先日左戸井にパチンコの景品としてもらった物で、
その後すぐに除霊の出動があったりして存在を忘れていたのだ。
「あ、ああ、チョコがなくなったって言ってただろ?」
「でも、東摩君が食べたんじゃないって」
「そうだけどさ、落ちこんでただろ?」
「……ありがと」
 さゆりから一日に二度も礼を言われるなど前例のない事態なので、
彼女が機嫌を直したのかどうか、龍介には判断がつかなかったが、
とにかく危機を乗り越えることはできそうだった。
 危機回避が上手くいって、幾らか龍介は舞いあがる。
そのまま黙って一旦別れれば良かったものを、つい要らぬことを言ってしまった。
「ん? お前、ちょっと顔が赤くないか?」
「えッ!? そ、そんなことないわよ」
「大丈夫か? どっかぶつけたのか?」
「だ、大丈夫……よ」
 歯切れの悪さにかえって龍介は心配してしまう。
「霊に憑かれた影響が残ってるのか? 医者に診てもらうか?」
「大丈夫だってば」
「そうか……? 顔も赤いみたいだけど、熱があるんじゃないのか?」
 暗いところにいるので良く見えないさゆりに、龍介は顔を近づけた。
「だッ、大丈夫だって言ってるでしょうッ!?
先に戻ってるから、あんたもさっさと報告書書きに来なさいよッ」
 地面に落ちていたセミが突然羽ばたくように、いつもの調子に戻ったさゆりは、
そのまま身を翻して行ってしまった。
 とりあえずは危機を回避できた龍介は、さっそくさゆりの言いつけを破って、
報告書を書きに編集部に戻ろうとせずにぼんやりと考えていた。
 さゆりの怒りかたが、いつもとはどうも違う気がする。
その、どう違うのかを言葉にするのが文筆業だと千鶴なら言うだろう。
龍介も心がけてはいるのだが、まだ駆けだしの身で、どうにも頭の中をまとめられなかった。

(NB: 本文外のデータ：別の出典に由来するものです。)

theorem Stays.ite {p : Prop} [Decidable p] (ht : Stays s t) (hu : Stays s u) : Stays s (if p then t else u) := by
  split
  · exact ht
  · exact hu

theorem Stays.foldl {α : Type} {f : State → α → State} {l : List α} (h : Stays s t) (hf : ∀ {u a}, Stays s u → Stays s (f u a)) :
    Stays s (l.foldl f t) := by
  induction l generalizing t with
  | nil => exact h
  | cons a l ih => exact ih (hf h)

/-- Only fields of which the invariant does not speak have changed. -/
theorem Stays.elsewhere (h : Stays s t) (h1 : u.mem = t.mem := by rfl) (h2 : u.regions = t.regions := by rfl)
    (h3 : u.newRegions = t.newRegions := by rfl) (h4 : u.parts = t.parts := by rfl) (h5 : u.power = t.power := by rfl)
    (h6 : u.records = t.records := by rfl) (h7 : u.lperiod = t.lperiod := by rfl) (h8 : u.cores = t.cores := by rfl) : Stays s u := by
  refine h.trans ⟨fun ⟨mem, caps, map, parts, store⟩ => ⟨?_, ?_, ?_, ?_, ?_⟩, fun hp => ?_⟩
  · simpa only [State.MemCanonical, h1] using mem
  · simpa only [State.CapsLegal, h5] using caps
  · simpa only [State.MapLegal, h2, h3] using map
  · simpa only [State.PartsLegal, h4] using parts
  · simpa only [State.StoreLegal, h6, h7] using store
  · simpa only [State.PoolsCanonical, h8] using hp

theorem OutStays.ite {p : Prop} [Decidable p] {o o' : Out} (ho : OutStays s o) (ho' : OutStays s o') : OutStays s (if p then o else o') := by
  split
  · exact ho
  · exact ho'

theorem OutKeeps.stays {o : Out} (h : OutKeeps s o) : OutStays s o := by
  cases o with
  | next t => exact Keeps.stays h
  | fault _ | refused _ => trivial

end

/-! ## Memory, cores and pools -/

section
variable {s t : State}

/-- Memory changes to what is canonical if it was. -/
theorem Stays.setMem {m : Memory} (h : Stays s t) (hm : t.mem.wf = true → m.wf = true) : Stays s { t with mem := m } :=
  h.trans ⟨fun ⟨mem, caps, map, parts, store⟩ => ⟨hm mem, caps, map, parts, store⟩, id⟩

variable {c slot a x off n : Nat} {k : Core} {es : List Instr} {bs : List Byte} {f : Group → Group}

theorem Stays.due (h : Stays s t) : Stays s (t.due es) := h.keeps (.due ..)

theorem Stays.setCore (h : Stays s t) (hp : k.pool = (t.core c).pool := by rfl) : Stays s (t.setCore c k) := h.keeps (.setCore_same _ _ _ hp)

theorem Stays.setCore_wf (h : Stays s t) (hp : Memory.wf (t.core c).pool = true → k.pool.wf = true) : Stays s (t.setCore c k) :=
  h.keeps (.setCore _ _ _ fun w => hp (w.core c))

theorem Stays.mapCores {f : Nat × Core → Nat × Core} (h : Stays s t) (hf : ∀ e, (f e).2.pool = e.2.pool) :
    Stays s { t with cores := t.cores.map f } := h.keeps (.mapCores _ _ hf)

theorem Stays.modGroup (h : Stays s t) : Stays s (t.modGroup c slot f) := h.keeps (.modGroup ..)
theorem Stays.poolPut (h : Stays s t) : Stays s (t.poolPut c a bs) := h.keeps (.poolPut ..)
theorem Stays.poolPut32 (h : Stays s t) : Stays s (t.poolPut32 c a x) := h.keeps (.poolPut32 ..)
theorem Stays.setSpecial (h : Stays s t) : Stays s (t.setSpecial c slot off x) := h.keeps (.setSpecial ..)
theorem Stays.openChunk (h : Stays s t) : Stays s (t.openChunk c slot) := h.keeps (.openChunk ..)
theorem Stays.enterTrap {i : TrapInfo} {ls : List Nat} (h : Stays s t) : Stays s (t.enterTrap c slot i ls) := h.keeps (.enterTrap ..)
theorem Stays.release (h : Stays s t) : Stays s (t.release c slot) := h.keeps (.release ..)
theorem Stays.retestWaitm (h : Stays s t) : Stays s (t.retestWaitm c slot) := h.modGroup

theorem Stays.putResult {v : Nat} (h : Stays s t) : Stays s (t.putResult c a n v) := .ite h.poolPut32.poolPut32 h.poolPut32

theorem Stays.writeSreg (h : Stays s t) : Stays s (t.writeSreg c slot n x) := .ite h.setSpecial (.ite h.setSpecial h.setSpecial)
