-- ==== Sys2Proof/Syntax.lean ====
section
/-! DEFINITION. The commands, one constructor per row of `spec/opcode_table.json` (`30_encoding.md` R56). -/

namespace Sys2Proof

/-- The seven commands of the block. A command has no operand (R54). -/
inductive Instr where
  /-- `NOP` (R115). -/
  | nop
  /-- `COUNT` (R71). -/
  | count
  /-- `BUILD`, tolerant (R76). -/
  | build
  /-- `BUILD.S`, strict (R85). -/
  | buildS
  /-- `GEN` (R89). -/
  | gen
  /-- `ENCODE` (R96). -/
  | encode
  /-- `DECODE` (R104). -/
  | decode
  deriving DecidableEq, Repr

end Sys2Proof
end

 一分ほど考えて、早々と自分の国語的才能に見切りをつけた龍介の脳裏に、
不意に抱き起こした直後のさゆりの顔が浮かんだ。
 さゆりの顔は見た目は平均以上だと思う――口の悪さが平均の遥か下であるのと同様、
認めなければならない事実だ――が、あの時の彼女は、龍介にいつもと違う反応をもたらした。

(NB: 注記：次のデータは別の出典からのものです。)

-- ==== Sys2Proof/Machine/Sequencer.lean ====
section
/-! DEFINITION. The sequencer seen one micro-step at a time and one command at a time (`00_scope.md` R10, R11; `45_control.md` R114). -/

namespace Sys2Proof.Machine

variable {W : Nat}

/-- One micro-step of the running unit; an idle block stays as it is (R138). -/
def microStep (s : State W) : Result W :=
  match s.phase with
  | .idle => .next s
  | .count => countMicro s
  | .build => buildMicro s
  | .gen => genMicro s
  | .encode => encodeMicro s
  | .decode => decodeMicro s

/-- `k` micro-steps with the host passive. -/
def microSteps : Nat → State W → Result W
  | 0, s => .next s
  | k + 1, s => andThen (microStep s) (microSteps k)

/-- A word written to `CMD` while idle: acceptance and the operation's step 0 alone (R114). -/
def acceptWord (w : Cmd) (s : State W) : Result W :=
  match decode w with
  | .error _ => reservedWord w s
  | .ok .nop => execNop s
  | .ok .count => startCount s
  | .ok .build => startBuild w s
  | .ok .buildS => startBuild w s
  | .ok .gen => startGen s
  | .ok .encode => startEncode s
  | .ok .decode => startDecode s

/-- The command `i` run to completion, at any `W_CNT` (R6); `exec` is this at the `W_CNT` of this hardware. -/
def execAt (i : Instr) (s : State W) : Result W :=
  match i with
  | .nop => execNop s
  | .count => execCount s
  | .build => execBuild s
  | .buildS => execBuildS s
  | .gen => execGen s
  | .encode => execEncode s
  | .decode => execDecode s

end Sys2Proof.Machine
end

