-- ==== Sys2Proof/Machine/HostPort.lean ====
section
/-! DEFINITION. The host's accesses (`45_control.md` R119, R120; `20_memory.md` R38, R45, R46). -/

namespace Sys2Proof.Machine

variable {W : Nat}

/-- What a host read of `NODE[i]` returns (R38): index 511 names no record; a record that is no node of the tree reads as a free
value (U2, log 7). -/
def rdNode (s : State W) (i : Idx) : Answer W :=
  if i = nullIdx then .notAccepted
  else if i < s.nnode then .node (nodeAt s i).pack
  else .node (Config.freeNode W s.free i.toNat)

/-- A byte of a sequence; a position at or beyond its length is not admitted (R38). -/
def rdByte (o : Option Byte) : Answer W :=
  match o with
  | some b => .byte b
  | none => .notAccepted

/-- A bit of a sequence; a position at or beyond its length is not admitted (R38). -/
def rdBit (o : Option Bool) : Answer W :=
  match o with
  | some b => .bit b
  | none => .notAccepted

/-- `LOAD_IN` (R46): `IN` and `ILEN` as one value; a longer sequence than `LEN_MAX` is not admitted and is refused (log 3). -/
def loadIn (seq : List Byte) (s : State W) : Result W :=
  if seq.length ≤ Config.lenMax W then
    .next (emit (.answer .loaded) { s with input := seq, ilen := BitVec.ofNat _ seq.length })
  else .refused .overlongLoad

/-- `LOAD_BITS` (R46): `BITS` and `BLEN` as one value; a longer sequence than `BITS_MAX` is not admitted and is refused (log 3). -/
def loadBits (seq : Bits) (s : State W) : Result W :=
  if seq.length ≤ Config.bitsMax W then
    .next (emit (.answer .loaded) { s with bits := seq, blen := BitVec.ofNat _ seq.length })
  else .refused .overlongLoad

/-- An access made while idle (R119). A write to a read-only register is ignored (R32). -/
def idleAccess (a : Access) (s : State W) : Result W :=
  match a with
  | .rdReg n => .next (emit (.answer (.reg (hostReg s n))) s)
  | .rdFreq b => .next (emit (.answer (.count (freqAt s b))) s)
  | .rdNode i => .next (emit (.answer (rdNode s i)) s)
  | .rdCode b => .next (emit (.answer (.code (codeAt s b).pack)) s)
  | .rdIn k => .next (emit (.answer (rdByte s.input[k]?)) s)
  | .rdBits k => .next (emit (.answer (rdBit s.bits[k]?)) s)
  | .rdOut k => .next (emit (.answer (rdByte s.out[k]?)) s)
  | .loadIn seq => loadIn seq s
  | .loadBits seq => loadBits seq s
  | .wrReg n w => if n = 0#3 then acceptWord w s else .next s

/-- An access made while busy (R45, R117): only `STATUS` is read; everything else is dropped without a change. -/
def busyAccess (a : Access) (s : State W) : State W :=
  if a = .rdReg 1#3 then emit (.answer (.reg (hostReg s 1#3))) s else emit (.answer .notAccepted) s

/-- One access of the host (R119). -/
def hostAccess (a : Access) (s : State W) : Result W :=
  if s.phase = .idle then idleAccess a s else .next (busyAccess a s)

/-- The next move of the host, if it has one, and the state with that move made. -/
def fetchMove (s : State W) : Option HostMove × State W :=
  match s.host with
  | [] => (none, s)
  | m :: rest => (some m, { s with host := rest })

end Sys2Proof.Machine
end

うかつに身体に触ってしまったことに対する罪悪感というか、
そんなようなものを抱かせるような、有り体に言えば、見た目通りの可憐な少女である深舟さゆりだった。
もしあの表情で「謝って」と言われたら、過去の因縁はともかく謝らずにはいられなかったかもしれない。
UMAや宇宙人に遭遇するよりも貴重だと思われる、あの彼女がいつも降臨するなら
揉め事は起こらないし、除霊も雑誌の制作も今の倍くらいはスムーズにできそうな気がするのだ。
 ではこれが東摩龍介にとって理想的な深舟さゆりかというと、
なぜか素直には同意できず、疑問符がついてしまう。
しかもその疑問符がどこから生えてきたのか、頭の中を掘り返してみても、
どうにもはっきりしないのだった。
 薄暗い場所で考えこんでいても全く結論は出そうにないので、
龍介は諦めて編集部に戻ることにする。
その途端、床に置いてあった萌市の私物にしこたま足をぶつけ、
声にならない悲鳴を薄暗い部屋に響かせたのだった。